DETROIT -- General Motors will expand its Super Cruise semiautonomous highway driving system to brands other than Cadillac after 2020. The technology will eventually be available on all of the automaker's U.S. vehicles, according to GM product chief Mark Reuss.
The expansion, GM says, will occur after the company begins rolling out the hands-free driving system across Cadillac’s lineup in 2020.
Executives had previously said the automaker would expand the technology to other brands.
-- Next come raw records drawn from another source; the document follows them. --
-- ==== Sys2Proof/Machine/Derive.lean ====
section
/-! DEFINITION. Mix derivation (chapter 5 and section 7.4): the list that the state gives each leg, the legs that a change
notice reaches, and the commands of the derivation unit. -/

namespace Sys2Proof.Machine

/-! ## Sources, levels and entries -/

/-- The microphone of a handset (R1). -/
def micSource (p : Pos) (h : Handset) : Src := match h with
  | .A => ⟨p.val * 3, by omega⟩
  | .B => ⟨p.val * 3 + 1, by omega⟩

/-- The desk microphone of a position (R1). -/
def deskSource (p : Pos) : Src := ⟨p.val * 3 + 2, by omega⟩

/-- The receive of a line (R1). -/
def receiveSource (l : Line) : Src := ⟨48 + l.val, by omega⟩

/-- The ALERT tone (R1). -/
def alertSource : Src := 112

/-- The ATTENTION tone (R1). -/
def attentionSource : Src := 113

/-- Two levels composed (R102). -/
def compose (a b : Nat) : Nat := min 255 ((a * b + 64) / 128)

/-- Three levels composed, left to right (R102). -/
def compose3 (a b c : Nat) : Nat := compose (compose a b) c

/-- A number as an entry's level, limited to 255. -/
def toLevel (n : Nat) : Level := ⟨min 255 n, by omega⟩

/-- An entry, or none where its level is 0 (R103). -/
def entryOf (src : Src) (level : Nat) (gated : Bool) : List MixEntry :=
  if level = 0 then [] else [{ src := src, level := toLevel level, gated := gated }]

/-- The entry of a handset's microphone, or none while it is muted (R103). -/
def State.micEntry (s : State) (level : Nat) (p : Pos) (h : Handset) : List MixEntry :=
  if (s.pos p).mute.of h then [] else entryOf (micSource p h) level false

/-- The receives of some lines, in line order (R115). -/
def receiveEntries (ls : List Line) (level : Nat) : List MixEntry :=
  ((List.finRange 64).filter fun l => ls.contains l).flatMap fun l => entryOf (receiveSource l) level false

/-- A derived list in its five categories (R115). -/
structure Cats where
  tones : List MixEntry := []
  receives : List MixEntry := []
  principal : List MixEntry := []
  others : List MixEntry := []
  sidetone : List MixEntry := []
  deriving DecidableEq, Repr

/-- Each source at most once: of two entries with one source the first stays (R97). That the first in the order of R115 stays
is a DESIGN CHOICE: notes/assumptions/42.md. -/
def eachSourceOnce : List MixEntry → List MixEntry
  | [] => []
  | e :: es => e :: (eachSourceOnce es).filter fun x => x.src != e.src

/-- The derived list in priority order, each source at most once (R97, R115). -/
def Cats.entries (c : Cats) : List MixEntry :=
  eachSourceOnce (c.tones ++ c.receives ++ c.principal ++ c.others ++ c.sidetone)

/-! ## What a handset stands in -/

/-- What a handset stands in, as its owners hold it (section 5.4). -/
inductive Stance where
  | none
  | line (l : Line)
  | group (g : Grp)
  | active (q : Pos) (k : Handset)
  | caller
  deriving DecidableEq, Repr

/-- The line in whose connected list a handset stands. -/
def State.lineOf (s : State) (p : Pos) (h : Handset) : Option Line :=
  (List.finRange 64).find? fun l => ((s.line l).entry p h).isSome

/-- The intercom group in whose joined list a handset stands. -/
def State.groupOf (s : State) (p : Pos) (h : Handset) : Option Grp :=
  (List.finRange 16).find? fun g => (s.group g).joined.contains (p, h)

/-- What a call record is to a handset. -/
def CallRec.stance (c : CallRec) (p : Pos) (h : Handset) : Option Stance := match c with
  | .free => none
  | .alerting q k _ _ _ => if q = p ∧ k = h then some .caller else none
  | .active q k callee j _ =>
    if q = p ∧ k = h then some (.active callee j) else if callee = p ∧ j = h then some (.active q k) else none

/-- What a handset stands in (R105, R106). A line is read before a group and a group before a call, should two of them hold the
handset: DESIGN CHOICE, notes/assumptions/48.md. -/
def State.stance (s : State) (p : Pos) (h : Handset) : Stance :=
  match s.lineOf p h with
  | some l => .line l
  | none =>
    match s.groupOf p h with
    | some g => .group g
    | none => ((List.finRange 8).findSome? fun c => (s.call c).stance p h).getD .none

/-! ## Ears (R105, R106) -/

/-- The list of a handset's ear by what the handset stands in. -/
def State.earCats (s : State) (p : Pos) (h : Handset) : Cats :=
  let own := s.micEntry (s.pos p).settings.sidetone.val p h
  match s.stance p h with
  | .none => {}
  | .line l =>
    let c := (s.line l).cfg
    { tones := if (s.rtu.faults.look p).of h then
        entryOf attentionSource (s.pos p).settings.attentionLevel.val false else []
      receives := receiveEntries [l] c.receiveLevel.val
      others := ((s.line l).connected.filter fun d => !(d.pos == p && d.hs == h)).flatMap fun d =>
        s.micEntry c.bridgeLevel.val d.pos d.hs
      sidetone := own }
  | .group g =>
    { others := ((s.group g).joined.filter fun m => m != (p, h)).flatMap fun m =>
        s.micEntry (s.group g).talkLevel.val m.1 m.2
      sidetone := own }
  | .active q k => { principal := s.micEntry 128 q k, sidetone := own }
  | .caller => { sidetone := own }

/-! ## Speakers (R104, R107 to R110) -/

/-- The HANDSET duck reason (R104). -/
def State.handsetBusy (s : State) (p : Pos) : Bool := s.stance p .A != .none || s.stance p .B != .none

/-- The TALKING duck reason for a speaker with this assignment (R104). -/
def State.talking (s : State) (p : Pos) (t : Target) : Bool := match t with
  | .group g =>
    (s.group g).kind == .hoot &&
      ((s.group g).floor.holder.any (fun h => h.pos == p) || (s.group g).floor.talkers.any fun k => k.pos == p)
  | _ => false

/-- The duck level of a speaker: the lowest of the reasons that apply, or 128 (R104). -/
def State.duck (s : State) (p : Pos) (t : Target) : Nat :=
  let dh := (s.pos p).settings.handsetDuck.val
  let dt := (s.pos p).settings.talkingDuck.val
  match s.handsetBusy p, s.talking p t with
  | true, true => min dh dt
  | true, false => dh
  | false, true => dt
  | false, false => 128

/-- What a hoot group's floor gives a leg: the holder's desk microphone, or each open talker's, gated; `leftOut` is the position
that is left out (R108, R112, R140). -/
def floorMics (r : GroupRec) (level : Nat) (leftOut : Option Pos) : Cats :=
  if r.openMode then
    { others := (r.floor.talkers.filter fun t => some t.pos != leftOut).flatMap fun t =>
        entryOf (deskSource t.pos) level true }
  else
    { principal := (r.floor.holder.toList.filter fun h => some h.pos != leftOut).flatMap fun h =>
        entryOf (deskSource h.pos) level false }

/-- The entries that a speaker has by its assignment (R107, R108). -/
def State.assignedCats (s : State) (p : Pos) (k : Spk) : Cats :=
  let t := (s.pos p).assign.look k
  let v := ((s.pos p).volume.look k).val
  match t with
  | .none => {}
  | .line l =>
    let c := (s.line l).cfg
    { receives := receiveEntries [l] (compose3 c.receiveLevel.val v (s.duck p t))
      others := ((s.line l).connected.filter fun d => d.pos != p).flatMap fun d =>
        s.micEntry (compose3 c.bridgeLevel.val v (s.duck p t)) d.pos d.hs }
  | .group g =>
    if (s.group g).kind = .hoot then
      let n := compose3 (s.group g).talkLevel.val v (s.duck p t)
      { floorMics (s.group g) n (some p) with receives := receiveEntries (s.group g).attached n }
    else {}

/-- A line rings at a position: INCOMING, of kind RINGDOWN or AUTOMATIC, with a FULL appearance that is not barred (R109). -/
def State.ringsAt (s : State) (p : Pos) (l : Line) : Bool :=
  (s.line l).state == .incoming && ((s.line l).cfg.kind == .ringdown || (s.line l).cfg.kind == .automatic)
    && ((s.row l).look p).mode == .full && !((s.row l).look p).barred

/-- The ALERTING call whose callee is a position: its caller and voice flag (R68). -/
def State.alertingTo (s : State) (p : Pos) : Option (Pos × Handset × Bool) :=
  (List.finRange 8).findSome? fun c => match s.call c with
    | .alerting q k callee voice _ => if callee = p then some (q, k, voice) else none
    | _ => none

/-- The alert entries of a position's alert speaker: the tone, and the caller's announcement (R109). -/
def State.alertCats (s : State) (p : Pos) (k : Spk) : Cats :=
  let v := ((s.pos p).volume.look k).val
  let tone := entryOf alertSource (compose (s.pos p).settings.alertLevel.val v) false
  match s.alertingTo p with
  | some (q, j, voice) =>
    { tones := tone, principal := if voice then s.micEntry (compose 128 v) q j else [] }
  | none => { tones := if (List.finRange 64).any fun l => s.ringsAt p l then tone else [] }

/-- Two parts of one list put together, category by category. -/
def Cats.with (a b : Cats) : Cats :=
  { tones := a.tones ++ b.tones, receives := a.receives ++ b.receives, principal := a.principal ++ b.principal,
    others := a.others ++ b.others, sidetone := a.sidetone ++ b.sidetone }

/-- The list of a speaker (R107 to R110). -/
def State.speakerCats (s : State) (p : Pos) (k : Spk) : Cats :=
  if k = (s.pos p).settings.alertSpeaker then (s.assignedCats p k).with (s.alertCats p k) else s.assignedCats p k

/-! ## Line sends (R111, R112) -/

/-- The list of a line's send. -/
def State.sendCats (s : State) (l : Line) : Cats :=
  let r := s.line l
  match r.cfg.kind with
  | .ringdown | .automatic =>
    if r.state = .outgoing ∨ r.state = .connected then
      { others := r.connected.flatMap fun d => s.micEntry r.cfg.sendLevel.val d.pos d.hs }
    else {}
  | .hoot =>
    match r.state, r.hoot with
    | .attached, some g =>
      let n := (s.group g).talkLevel.val
      { floorMics (s.group g) n none with receives := receiveEntries ((s.group g).attached.filter fun k => k != l) n }
    | _, _ => {}
  | .unused => {}

/-! ## Recorder legs (R113, R140) -/

/-- Whether a direction is in a tap's direction mask (R133). -/
def TapRec.takes (t : TapRec) (d : Direction) : Bool := match d with
  | .incoming => t.incoming
  | .outgoing => t.outgoing

/-- Whether a line's direction is in a tap's direction mask. -/
def State.directionTaken (s : State) (t : TapRec) (l : Line) : Bool := (s.line l).direction.any t.takes

/-- Whether the target of a tap is active (R140). DEDUCED: notes/assumptions/28.md. A handset that stands on a line is taken by the
line alone. DESIGN CHOICE: notes/assumptions/48.md. -/
def State.tapActive (s : State) (t : TapRec) : Bool := match t.target with
  | .none => false
  | .line l =>
    ((s.line l).cfg.kind == .ringdown || (s.line l).cfg.kind == .automatic)
      && ((s.line l).state == .outgoing || (s.line l).state == .connected) && s.directionTaken t l
  | .handset p h =>
    match s.stance p h with
    | .none => false
    | .line l => s.directionTaken t l
    | _ => true
  | .group g => (s.group g).kind == .hoot

/-- The list of a recorder leg (R140). RECEIVE of a handset gives the entries of R105 and R106 whatever the standing of its position:
DESIGN CHOICE, notes/assumptions/45.md. -/
def State.tapCats (s : State) (t : TapRec) : Cats :=
  if t.enabled = false ∨ s.tapActive t = false then {}
  else match t.target with
    | .none => {}
    | .line l =>
      { receives := if t.receive then receiveEntries [l] 128 else []
        others := if t.send then (s.line l).connected.flatMap fun d => s.micEntry 128 d.pos d.hs else [] }
    | .handset p h =>
      let ear := if t.receive then s.earCats p h else {}
      { receives := ear.receives, others := ear.others
        principal := ear.principal ++ if t.send then s.micEntry 128 p h else [] }
    | .group g =>
      { (if t.send then floorMics (s.group g) 128 none else {}) with
        receives := if t.receive then receiveEntries (s.group g).attached 128 else [] }

/-! ## Any leg -/

/-- What a leg is (R1). -/
inductive LegKind where
  | ear (p : Pos) (h : Handset)
  | speaker (p : Pos) (k : Spk)
  | send (l : Line)
  | recorder (r : TapNo)
  deriving DecidableEq, Repr

/-- The kind of a leg by its number (R1). -/
def legKind (k : Leg) : LegKind :=
  if h : k.val < 128 then
    let p : Pos := ⟨k.val / 8, by omega⟩
    if k.val % 8 = 0 then .ear p .A
    else if k.val % 8 = 1 then .ear p .B
    else .speaker p ⟨k.val % 8 - 2, by omega⟩
  else if h2 : k.val < 192 then .send ⟨k.val - 128, by omega⟩
  else .recorder ⟨k.val - 192, by omega⟩

/-- The derived list of a leg before truncation (sections 5.4 to 5.7); every output leg of a DOWN position is empty (R110). -/
def State.derivedList (s : State) (k : Leg) : List MixEntry := match legKind k with
  | .ear p h => if (s.pos p).up then (s.earCats p h).entries else []
  | .speaker p j => if (s.pos p).up then (s.speakerCats p j).entries else []
  | .send l => (s.sendCats l).entries
  | .recorder r => (s.tapCats (s.tap r)).entries

/-- The idle value of a leg (R97), that of a line send whatever the kind and state of its line: DESIGN CHOICE for an ATTACHED HOOT
line, notes/assumptions/51.md. -/
def State.idleOf (s : State) (k : Leg) : Sample := match legKind k with
  | .send l => (s.line l).cfg.idleSample
  | _ => 0

/-! ## Change notices (R99, R141) -/

/-- The output legs of a position. -/
def outputOf (p : Pos) (k : Leg) : Bool := match legKind k with
  | .ear q _ | .speaker q _ => q == p
  | _ => false

/-- The legs that a LINE notice reaches. -/
def State.reachLine (s : State) (l : Line) (k : Leg) : Bool := match legKind k with
  | .ear q _ | .speaker q _ => ((s.row l).look q).mode != .none
  | .send m => m == l
  | .recorder _ => true

/-- The legs that a GROUP notice reaches. -/
def State.reachGroup (s : State) (g : Grp) (k : Leg) : Bool := match legKind k with
  | .ear q _ | .speaker q _ => (s.group g).allow.look q
  | .send m => (s.group g).attached.contains m
  | .recorder _ => true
However, they had not released a time frame for the rollout.
Reuss, during a presentation at the Intelligent Transportation Society of America conference, also announced plans to offer vehicle-to-everything (V2X) communications in a high-volume Cadillac crossover by 2023. That technology, he said, also will eventually expand across the brand’s portfolio.
“These announcements demonstrate both our intention to lead in technical innovation, and Cadillac’s place at the tip of the corporate spear when it comes to rolling out that innovation,” Reuss said.
Reuss’ comments reaffirm GM CEO Mary Barra’s pledge in a keynote address at the 2014 ITS World Congress, where she announced Cadillac would begin offering advanced intelligent and connected technology in its vehicles.
GM introduced vehicle-to-vehicle (V2V) communication on the Cadillac CTS sedan in 2017. It allows the cars to communicate with other vehicles with the technology, including passing 1,000 messages per second to track each other's positions, direction and speed to help avoid crashes.
The company said it is using V2V as a base for V2X that can notify drivers of hazardous road conditions, traffic light statuses, changing work zones and possible crash threats.
The expansion of both technologies is the first major announcement for Cadillac since GM ousted Cadillac President Johan de Nysschen in exchange for Steve Carlisle, head of the company's Canadian operations, in April.
Carlisle, in a statement, said the brand is "proud to be the leader for the company's innovation."
GM introduced Super Cruise on high-end trims of the 2018 Cadillac CT6. The system operates through precision lidar mapping, high precision GPS, a driver attention system and a network of camera and radar sensors.
Customers can drive hands free on more than 130,000 miles of limited-access freeways in the U.S. and Canada. The system keep drivers engaged through a light bar on the steering wheel and detects when they may need to pay more attention to the road.